======== Supplied records ========

-- ==== Sys2Proof/Laws/FrameLink.lean ====
section
/-!
SUPPORT. The frame of the cells, the modulator and the lanes: one lemma for each operation.
-/
namespace Sys2Proof.Machine

namespace State

theorem modCell_keep (s : State) (c : Nat) (f : Cell → Cell) :
    (modCell s c f).keep = s.keep := by
  unfold modCell
  simp only [setCell_keep]

theorem cellFlt_keep (s : State) (c : Nat) (i : Nat) :
    (cellFlt s c i).keep = s.keep := by
  unfold cellFlt
  simp only [cwr_keep]

theorem settle_keep (s : State) (c : Nat) :
    (settle s c).keep = s.keep := by
  unfold settle
  dsimp only
  (repeat' split) <;> simp only [setCell_keep]

theorem syncOut_keep (s : State) (c : Nat) :
    (syncOut s c).keep = s.keep := by
  unfold syncOut
  simp only [setCell_keep, cwrB_keep, cwr_keep]

theorem cellBlock_keep (s : State) (c : Nat) (cause : Nat) :
    (cellBlock s c cause).keep = s.keep := by
  unfold cellBlock
  simp only [modCell_keep, syncOut_keep, settle_keep, cwr_keep]

theorem setOcc_keep (s : State) (c : Nat) :
    (setOcc s c).keep = s.keep := by
  unfold setOcc
  simp only [cwr_keep]

theorem syncTact_keep (s : State) (c : Nat) :
    (syncTact s c).keep = s.keep := by
  unfold syncTact
  simp only [cwrB_keep]

theorem tripScan_keep (s : State) (c : Nat) :
    (tripScan s c).keep = s.keep := by
  unfold tripScan
  dsimp only
  (repeat' split) <;> simp only [cellBlock_keep, syncTact_keep, cwr_keep, cinc_keep, implies_true, keep_foldl]

theorem gsupCheck_keep (s : State) (c : Nat) :
    (gsupCheck s c).keep = s.keep := by
  unfold gsupCheck
  simp only [modCell_keep, cellBlock_keep, cellFlt_keep, syncOut_keep, keep_ite, ite_self]

theorem dropVolatile_keep (s : State) (c : Nat) (keep : List Nat) :
    (dropVolatile s c keep).keep = s.keep := keep_mk _ _ rfl rfl rfl rfl rfl

theorem fastStop_keep (s : State) (c : Nat) (after : CellPower) :
    (fastStop s c after).keep = s.keep := by
  unfold fastStop
  simp only [dropVolatile_keep, setCell_keep]

theorem tryStart_keep (s : State) (c : Nat) :
    (tryStart s c).keep = s.keep := by
  unfold tryStart
  simp only [setCell_keep, keep_ite, ite_self]

theorem afterReset_keep (s : State) (c : Nat) :
    (afterReset s c).keep = s.keep := by
  unfold afterReset
  simp only [gsupCheck_keep, tripScan_keep, syncOut_keep]

theorem cellSyncPair_keep (s : State) (c : Nat) :
    (cellSyncPair s c).keep = s.keep := by
  unfold cellSyncPair
  simp only [cwrB_keep]

theorem shadowTransfer_keep (s : State) (c : Nat) :
    (shadowTransfer s c).keep = s.keep := by
  unfold shadowTransfer
  simp only [setCell_keep, cellSyncPair_keep, cwr_keep, keep_ite, ite_self]

theorem forceTransfer_keep (s : State) (c : Nat) :
    (forceTransfer s c).keep = s.keep := by
  unfold forceTransfer
  simp only [setCell_keep, keep_ite, ite_self]

theorem pulse_keep (s : State) (c : Nat) :
    (pulse s c).keep = s.keep := by
  unfold pulse
  simp only [modCell_keep]

theorem startPeriod_keep (s : State) (c : Nat) :
    (startPeriod s c).keep = s.keep := by
  unfold startPeriod
  simp only [modCell_keep, forceTransfer_keep, pulse_keep, syncOut_keep, settle_keep]

theorem ackSeq_keep (s : State) (c : Nat) (e : CmdEntry) :
    (ackSeq s c e).keep = s.keep := by
  unfold ackSeq
  (try dsimp only)
  (repeat' split) <;> (first | rfl | simp (disch := (intros; (repeat' split) <;> simp only [cwr_keep, wr_keep, keep_rec, keep_ite, ite_self, implies_true, keep_foldl, keep_foldl2, id_eq])) only [cwr_keep])

theorem refuse_keep (s : State) (c : Nat) :
    (refuse s c).keep = s.keep := by
  unfold refuse
  simp only [modCell_keep]

theorem command_keep (s : State) (c : Nat) (e : CmdEntry) (op : Nat) (ok : State → Bool) (f : State → State) (g : State → State) (hf : ∀ x, (f x).keep = x.keep) (hg : ∀ x, (g x).keep = x.keep) :
    (command s c e op ok f g).keep = s.keep := by
  unfold command
  simp only [modCell_keep, refuse_keep, ackSeq_keep, hf, hg, keep_ite, ite_self]

theorem relatch_keep (s : State) (c : Nat) :
    (relatch s c).keep = s.keep := by
  unfold relatch
  simp only [cellFlt_keep, keep_ite, ite_self]

theorem cellCntClr_keep (s : State) (c : Nat) :
    (cellCntClr s c).keep = s.keep := by
  unfold cellCntClr
  dsimp only
  (repeat' split) <;> simp only [cwr_keep, implies_true, keep_foldl]

theorem bypfClear_keep (s : State) (c : Nat) (v : Nat) :
    (bypfClear s c v).keep = s.keep := by
  unfold bypfClear
  simp only [syncOut_keep, cwr_keep, keep_ite, ite_self]

theorem cellFldWrite_keep (s : State) (c : Nat) (runs : Bool) (f : Fld) (data : Nat) :
    (cellFldWrite s c runs f data).keep = s.keep := by
  unfold cellFldWrite
  dsimp only
  (repeat' split) <;> simp only [cellFlt_keep, cwr_keep]

theorem cellWrite_keep (s : State) (c : Nat) (a : Nat) (data : Nat) :
    (cellWrite s c a data).keep = s.keep := by
  unfold cellWrite
  dsimp only
  (repeat' split) <;> simp only [relatch_keep, modCell_keep, tripScan_keep, refuse_keep, gsupCheck_keep, cellFldWrite_keep, cellSyncPair_keep, cellCntClr_keep, bypfClear_keep, syncOut_keep, cwr_keep, implies_true, keep_foldl]

theorem blockFail_keep (s : State) (c : Nat) :
    (blockFail s c).keep = s.keep := by
  unfold blockFail
  simp only [modCell_keep]

theorem takeBlock_keep (s : State) (c : Nat) (b : Block) (ty : Nat) (bad : State → State) (f : State → State) (hbad : ∀ x, (bad x).keep = x.keep) (hf : ∀ x, (f x).keep = x.keep) :
    (takeBlock s c b ty bad f).keep = s.keep := by
  unfold takeBlock
  simp only [blockFail_keep, hbad, hf, keep_ite, ite_self]

theorem buffer_keep (s : State) (c : Nat) (e : CmdEntry) (margin : Int) :
    (buffer s c e margin).keep = s.keep := by
  unfold buffer
  simp only [setCell_keep, keep_ite, ite_self]

theorem cellSlot_keep (s : State) (c : Nat) (b : Block) (margin : Int) :
    (cellSlot s c b margin).keep = s.keep := by
  unfold cellSlot
  (try dsimp only)
  (repeat' split) <;> (first | rfl | simp (disch := (intros; (repeat' split) <;> simp only [buffer_keep, wr_keep, keep_rec, keep_ite, ite_self, implies_true, keep_foldl, keep_foldl2, id_eq])) only [buffer_keep])

theorem send_keep (s : State) (c : Nat) (b : BitVec 128) :
    (send s c b).keep = s.keep := by
  unfold send
  simp only [modCell_keep]

theorem markSent_keep (s : State) (c : Nat) (n : Nat) :
    (markSent s c n).keep = s.keep := by
  unfold markSent
  simp only [modCell_keep]

theorem execCellHdrAccept_keep (c : Nat) (b : Block) (s : State) :
    keeps (execCellHdrAccept c b s) s := by
  unfold execCellHdrAccept
  rw [keeps_next]
  simp only [setOcc_keep, cellBlock_keep, blockFail_keep, setCell_keep, syncOut_keep, keep_ite, ite_self]

theorem execCellCmdBlock_keep (c : Nat) (b : Block) (margin : Int) (s : State) :
    keeps (execCellCmdBlock c b margin s) s := by
  unfold execCellCmdBlock
  rw [keeps_next]
  simp only [modCell_keep, takeBlock_keep, cellSlot_keep, implies_true]

theorem execCellRptBlock_keep (c : Nat) (b : Block) (margin : Int) (s : State) :
    keeps (execCellRptBlock c b margin s) s := by
  unfold execCellRptBlock
  (try dsimp only)
  rw [keeps_next]
  (repeat' split) <;> (first | rfl | simp (disch := (intros; (repeat' split) <;> simp only [modCell_keep, takeBlock_keep, cellSlot_keep, wr_keep, keep_rec, keep_ite, ite_self, implies_true, keep_foldl, keep_foldl2, id_eq])) only [takeBlock_keep])

theorem execCellAcmd_keep (c : Nat) (b : Block) (margin : Int) (s : State) :
    keeps (execCellAcmd c b margin s) s := by
  unfold execCellAcmd
  (try dsimp only)
  rw [keeps_next]
  (repeat' split) <;> (first | rfl | simp (disch := (intros; (repeat' split) <;> simp only [takeBlock_keep, buffer_keep, wr_keep, keep_rec, keep_ite, ite_self, implies_true, keep_foldl, keep_foldl2, id_eq])) only [takeBlock_keep])

theorem execCellBcast_keep (c : Nat) (b : Block) (margin : Int) (s : State) :
    keeps (execCellBcast c b margin s) s := by
  unfold execCellBcast
  (try dsimp only)
  rw [keeps_next]
  (repeat' split) <;> (first | rfl | simp (disch := (intros; (repeat' split) <;> simp only [takeBlock_keep, buffer_keep, wr_keep, keep_rec, keep_ite, ite_self, implies_true, keep_foldl, keep_foldl2, id_eq])) only [takeBlock_keep])

theorem execCellMer_keep (c : Nat) (b : Block) (s : State) :
    keeps (execCellMer c b s) s := by
  unfold execCellMer
  (try dsimp only)
  rw [keeps_next]
  (repeat' split) <;> (first | rfl | simp (disch := (intros; (repeat' split) <;> simp only [modCell_keep, takeBlock_keep, wr_keep, keep_rec, keep_ite, ite_self, implies_true, keep_foldl, keep_foldl2, id_eq])) only [takeBlock_keep])

theorem execCellGrant_keep (c : Nat) (b : Block) (s : State) :
    keeps (execCellGrant c b s) s := by
  unfold execCellGrant
  dsimp only
  rw [keeps_next]
  (repeat' split) <;> simp (disch := (intros; (repeat' split) <;> simp only [modCell_keep, takeBlock_keep, wr_keep, keep_rec, keep_ite, ite_self, implies_true, keep_foldl, keep_foldl2, id_eq])) only [takeBlock_keep]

========

> What to work on
Beginning with the line containing "theorem afterReset_keep (s" in the material above, copy every line exactly until you have copied the line containing "simp only [cellFlt_keep, keep_ite, ite_self]".

> Result of the task
theorem afterReset_keep (s : State) (c : Nat) :
    (afterReset s c).keep = s.keep := by
  unfold afterReset
  simp only [gsupCheck_keep, tripScan_keep, syncOut_keep]

theorem cellSyncPair_keep (s : State) (c : Nat) :
    (cellSyncPair s c).keep = s.keep := by
  unfold cellSyncPair
  simp only [cwrB_keep]

theorem shadowTransfer_keep (s : State) (c : Nat) :
    (shadowTransfer s c).keep = s.keep := by
  unfold shadowTransfer
  simp only [setCell_keep, cellSyncPair_keep, cwr_keep, keep_ite, ite_self]

theorem forceTransfer_keep (s : State) (c : Nat) :
    (forceTransfer s c).keep = s.keep := by
  unfold forceTransfer
  simp only [setCell_keep, keep_ite, ite_self]

theorem pulse_keep (s : State) (c : Nat) :
    (pulse s c).keep = s.keep := by
  unfold pulse
  simp only [modCell_keep]

theorem startPeriod_keep (s : State) (c : Nat) :
    (startPeriod s c).keep = s.keep := by
  unfold startPeriod
  simp only [modCell_keep, forceTransfer_keep, pulse_keep, syncOut_keep, settle_keep]

theorem ackSeq_keep (s : State) (c : Nat) (e : CmdEntry) :
    (ackSeq s c e).keep = s.keep := by
  unfold ackSeq
  (try dsimp only)
  (repeat' split) <;> (first | rfl | simp (disch := (intros; (repeat' split) <;> simp only [cwr_keep, wr_keep, keep_rec, keep_ite, ite_self, implies_true, keep_foldl, keep_foldl2, id_eq])) only [cwr_keep])

theorem refuse_keep (s : State) (c : Nat) :
    (refuse s c).keep = s.keep := by
  unfold refuse
  simp only [modCell_keep]

theorem command_keep (s : State) (c : Nat) (e : CmdEntry) (op : Nat) (ok : State → Bool) (f : State → State) (g : State → State) (hf : ∀ x, (f x).keep = x.keep) (hg : ∀ x, (g x).keep = x.keep) :
    (command s c e op ok f g).keep = s.keep := by
  unfold command
  simp only [modCell_keep, refuse_keep, ackSeq_keep, hf, hg, keep_ite, ite_self]

theorem relatch_keep (s : State) (c : Nat) :
    (relatch s c).keep = s.keep := by
  unfold relatch
  simp only [cellFlt_keep, keep_ite, ite_self]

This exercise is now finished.